+++ THE DATA +++

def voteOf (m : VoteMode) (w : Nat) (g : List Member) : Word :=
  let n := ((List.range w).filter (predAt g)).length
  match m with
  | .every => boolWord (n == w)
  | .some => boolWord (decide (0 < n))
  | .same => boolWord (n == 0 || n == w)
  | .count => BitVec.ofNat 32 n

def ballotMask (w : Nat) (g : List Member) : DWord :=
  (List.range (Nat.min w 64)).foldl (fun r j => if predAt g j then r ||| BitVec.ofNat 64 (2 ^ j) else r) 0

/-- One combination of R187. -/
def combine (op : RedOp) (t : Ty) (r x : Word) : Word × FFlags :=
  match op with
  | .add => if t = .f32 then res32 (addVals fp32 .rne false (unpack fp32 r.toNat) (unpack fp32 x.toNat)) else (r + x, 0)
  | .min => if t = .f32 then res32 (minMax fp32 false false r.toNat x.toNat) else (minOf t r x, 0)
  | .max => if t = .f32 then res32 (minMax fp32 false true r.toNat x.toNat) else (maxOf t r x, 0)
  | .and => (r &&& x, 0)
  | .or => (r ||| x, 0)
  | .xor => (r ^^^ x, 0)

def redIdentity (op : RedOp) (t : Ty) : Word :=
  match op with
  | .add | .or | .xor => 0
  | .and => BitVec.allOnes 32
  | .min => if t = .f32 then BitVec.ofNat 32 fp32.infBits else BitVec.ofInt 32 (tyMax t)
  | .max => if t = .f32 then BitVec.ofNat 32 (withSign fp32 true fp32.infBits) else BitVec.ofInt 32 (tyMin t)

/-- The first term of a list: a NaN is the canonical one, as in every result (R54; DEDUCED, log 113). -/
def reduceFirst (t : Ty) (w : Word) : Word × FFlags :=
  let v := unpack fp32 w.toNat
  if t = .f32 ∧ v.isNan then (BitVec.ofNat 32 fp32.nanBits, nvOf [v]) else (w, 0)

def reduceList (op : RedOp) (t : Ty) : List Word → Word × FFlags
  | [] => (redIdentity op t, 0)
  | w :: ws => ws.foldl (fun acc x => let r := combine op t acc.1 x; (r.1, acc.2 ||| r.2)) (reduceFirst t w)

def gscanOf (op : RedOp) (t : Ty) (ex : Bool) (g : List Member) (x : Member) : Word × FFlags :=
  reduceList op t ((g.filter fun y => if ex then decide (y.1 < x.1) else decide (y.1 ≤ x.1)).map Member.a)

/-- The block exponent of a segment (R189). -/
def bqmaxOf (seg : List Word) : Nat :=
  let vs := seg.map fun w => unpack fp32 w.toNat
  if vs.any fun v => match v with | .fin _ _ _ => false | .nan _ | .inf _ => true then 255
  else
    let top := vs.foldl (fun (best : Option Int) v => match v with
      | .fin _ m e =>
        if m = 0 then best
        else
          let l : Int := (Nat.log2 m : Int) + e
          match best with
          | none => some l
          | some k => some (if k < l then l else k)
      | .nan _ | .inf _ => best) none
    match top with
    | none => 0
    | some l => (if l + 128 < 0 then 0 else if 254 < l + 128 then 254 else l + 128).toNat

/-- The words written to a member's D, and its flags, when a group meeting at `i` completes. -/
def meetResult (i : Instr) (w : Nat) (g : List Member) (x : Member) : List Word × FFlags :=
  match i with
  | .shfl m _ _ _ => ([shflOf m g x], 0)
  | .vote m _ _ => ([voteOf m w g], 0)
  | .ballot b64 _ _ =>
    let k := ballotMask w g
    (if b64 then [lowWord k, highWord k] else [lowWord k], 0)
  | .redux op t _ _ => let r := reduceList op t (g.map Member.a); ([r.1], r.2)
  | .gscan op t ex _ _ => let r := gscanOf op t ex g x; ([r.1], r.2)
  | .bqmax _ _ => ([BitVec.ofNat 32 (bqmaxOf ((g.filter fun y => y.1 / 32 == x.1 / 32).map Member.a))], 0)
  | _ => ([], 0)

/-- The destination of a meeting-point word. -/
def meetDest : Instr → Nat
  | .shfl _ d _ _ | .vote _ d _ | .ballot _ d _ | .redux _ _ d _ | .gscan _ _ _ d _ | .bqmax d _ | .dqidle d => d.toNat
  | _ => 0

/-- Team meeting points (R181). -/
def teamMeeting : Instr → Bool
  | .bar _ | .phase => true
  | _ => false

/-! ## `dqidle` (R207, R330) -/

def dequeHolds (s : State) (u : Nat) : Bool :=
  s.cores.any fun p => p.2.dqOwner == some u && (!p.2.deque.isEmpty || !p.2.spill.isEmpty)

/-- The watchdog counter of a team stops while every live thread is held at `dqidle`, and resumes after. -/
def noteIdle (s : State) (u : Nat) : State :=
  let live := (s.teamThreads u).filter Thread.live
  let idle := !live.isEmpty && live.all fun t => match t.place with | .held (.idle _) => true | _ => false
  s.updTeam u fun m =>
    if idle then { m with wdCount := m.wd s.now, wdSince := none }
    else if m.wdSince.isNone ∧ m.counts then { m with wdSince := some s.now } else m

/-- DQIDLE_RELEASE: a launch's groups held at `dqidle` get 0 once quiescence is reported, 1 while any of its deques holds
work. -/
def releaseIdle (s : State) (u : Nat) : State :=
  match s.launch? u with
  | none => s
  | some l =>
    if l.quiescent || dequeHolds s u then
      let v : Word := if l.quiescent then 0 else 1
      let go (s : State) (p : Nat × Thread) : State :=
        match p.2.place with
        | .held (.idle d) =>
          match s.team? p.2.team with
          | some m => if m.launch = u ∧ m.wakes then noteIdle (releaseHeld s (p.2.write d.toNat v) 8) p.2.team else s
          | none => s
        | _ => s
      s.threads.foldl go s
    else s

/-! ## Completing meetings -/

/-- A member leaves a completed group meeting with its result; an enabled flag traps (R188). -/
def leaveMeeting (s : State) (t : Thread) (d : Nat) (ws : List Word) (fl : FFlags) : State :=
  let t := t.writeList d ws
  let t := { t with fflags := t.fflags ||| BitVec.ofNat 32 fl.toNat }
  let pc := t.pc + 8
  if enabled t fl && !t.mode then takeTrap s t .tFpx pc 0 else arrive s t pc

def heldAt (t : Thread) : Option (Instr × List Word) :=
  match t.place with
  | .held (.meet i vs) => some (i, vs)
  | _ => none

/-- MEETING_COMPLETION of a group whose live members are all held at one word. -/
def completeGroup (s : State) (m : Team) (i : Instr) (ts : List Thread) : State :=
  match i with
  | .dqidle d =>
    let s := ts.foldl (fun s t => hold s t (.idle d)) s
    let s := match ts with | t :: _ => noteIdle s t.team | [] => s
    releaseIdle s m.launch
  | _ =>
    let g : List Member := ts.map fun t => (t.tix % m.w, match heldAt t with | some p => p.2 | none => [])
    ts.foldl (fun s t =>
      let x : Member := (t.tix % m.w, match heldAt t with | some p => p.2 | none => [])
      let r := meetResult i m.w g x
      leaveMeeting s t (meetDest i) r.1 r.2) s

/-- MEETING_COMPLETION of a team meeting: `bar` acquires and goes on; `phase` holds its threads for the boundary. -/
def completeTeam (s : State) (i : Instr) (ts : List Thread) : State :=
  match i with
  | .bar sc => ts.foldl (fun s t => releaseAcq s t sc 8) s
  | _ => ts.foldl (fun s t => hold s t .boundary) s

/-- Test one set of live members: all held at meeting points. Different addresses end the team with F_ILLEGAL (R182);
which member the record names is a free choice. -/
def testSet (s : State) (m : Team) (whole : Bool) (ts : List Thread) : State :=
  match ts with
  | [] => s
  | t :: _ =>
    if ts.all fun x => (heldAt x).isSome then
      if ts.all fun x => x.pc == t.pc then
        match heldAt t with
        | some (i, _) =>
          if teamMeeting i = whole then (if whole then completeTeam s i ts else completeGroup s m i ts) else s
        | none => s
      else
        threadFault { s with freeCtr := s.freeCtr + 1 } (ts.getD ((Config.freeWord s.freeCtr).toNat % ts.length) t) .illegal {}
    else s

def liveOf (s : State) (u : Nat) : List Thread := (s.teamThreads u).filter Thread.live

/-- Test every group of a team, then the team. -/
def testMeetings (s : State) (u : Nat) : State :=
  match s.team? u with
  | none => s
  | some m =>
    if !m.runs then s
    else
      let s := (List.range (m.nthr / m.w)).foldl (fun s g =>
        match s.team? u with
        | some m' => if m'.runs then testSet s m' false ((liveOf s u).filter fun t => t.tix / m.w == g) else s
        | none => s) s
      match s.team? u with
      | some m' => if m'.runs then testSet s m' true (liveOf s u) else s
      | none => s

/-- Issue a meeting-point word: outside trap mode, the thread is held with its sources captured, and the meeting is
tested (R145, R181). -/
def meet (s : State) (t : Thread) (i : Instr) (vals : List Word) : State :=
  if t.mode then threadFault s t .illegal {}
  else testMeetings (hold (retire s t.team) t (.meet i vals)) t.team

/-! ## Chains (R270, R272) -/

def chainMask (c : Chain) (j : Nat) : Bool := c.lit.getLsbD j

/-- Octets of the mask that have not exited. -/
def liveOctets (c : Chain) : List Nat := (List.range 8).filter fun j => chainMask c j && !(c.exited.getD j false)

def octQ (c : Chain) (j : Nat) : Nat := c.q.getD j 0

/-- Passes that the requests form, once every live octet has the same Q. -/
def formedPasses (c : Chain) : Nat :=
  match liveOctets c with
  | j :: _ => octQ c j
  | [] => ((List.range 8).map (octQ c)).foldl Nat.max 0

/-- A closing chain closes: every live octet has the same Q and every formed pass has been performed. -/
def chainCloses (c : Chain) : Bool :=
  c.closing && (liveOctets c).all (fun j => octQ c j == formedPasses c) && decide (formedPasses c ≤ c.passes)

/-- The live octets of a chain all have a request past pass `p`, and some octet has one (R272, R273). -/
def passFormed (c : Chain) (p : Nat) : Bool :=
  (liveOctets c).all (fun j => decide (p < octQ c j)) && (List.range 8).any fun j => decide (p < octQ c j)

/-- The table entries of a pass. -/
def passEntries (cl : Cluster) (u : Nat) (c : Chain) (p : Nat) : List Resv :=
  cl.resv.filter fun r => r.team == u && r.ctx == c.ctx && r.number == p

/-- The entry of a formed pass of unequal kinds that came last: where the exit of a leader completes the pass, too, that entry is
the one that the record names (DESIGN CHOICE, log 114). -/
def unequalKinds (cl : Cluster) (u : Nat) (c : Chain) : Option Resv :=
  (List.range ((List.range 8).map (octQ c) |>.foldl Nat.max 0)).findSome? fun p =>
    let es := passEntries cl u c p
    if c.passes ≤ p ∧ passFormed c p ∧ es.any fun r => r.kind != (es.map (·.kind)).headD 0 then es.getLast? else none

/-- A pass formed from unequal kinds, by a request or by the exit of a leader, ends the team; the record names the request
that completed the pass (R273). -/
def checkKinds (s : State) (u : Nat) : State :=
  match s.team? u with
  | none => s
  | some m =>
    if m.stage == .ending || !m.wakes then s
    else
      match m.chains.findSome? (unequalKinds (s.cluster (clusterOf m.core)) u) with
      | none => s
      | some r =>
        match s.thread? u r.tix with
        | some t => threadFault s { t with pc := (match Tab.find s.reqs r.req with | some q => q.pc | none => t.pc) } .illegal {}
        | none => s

+++

TASK DETAILS:
Starting with the first line of the data above, copy each line exactly until you reach the line with "boolWord (n == 0 || n == w)"; include that line as well.

RESPONSE:
def voteOf (m : VoteMode) (w : Nat) (g : List Member) : Word :=
  let n := ((List.range w).filter (predAt g)).length
  match m with
  | .every => boolWord (n == w)
  | .some => boolWord (decide (0 < n))
  | .same => boolWord (n == 0 || n == w)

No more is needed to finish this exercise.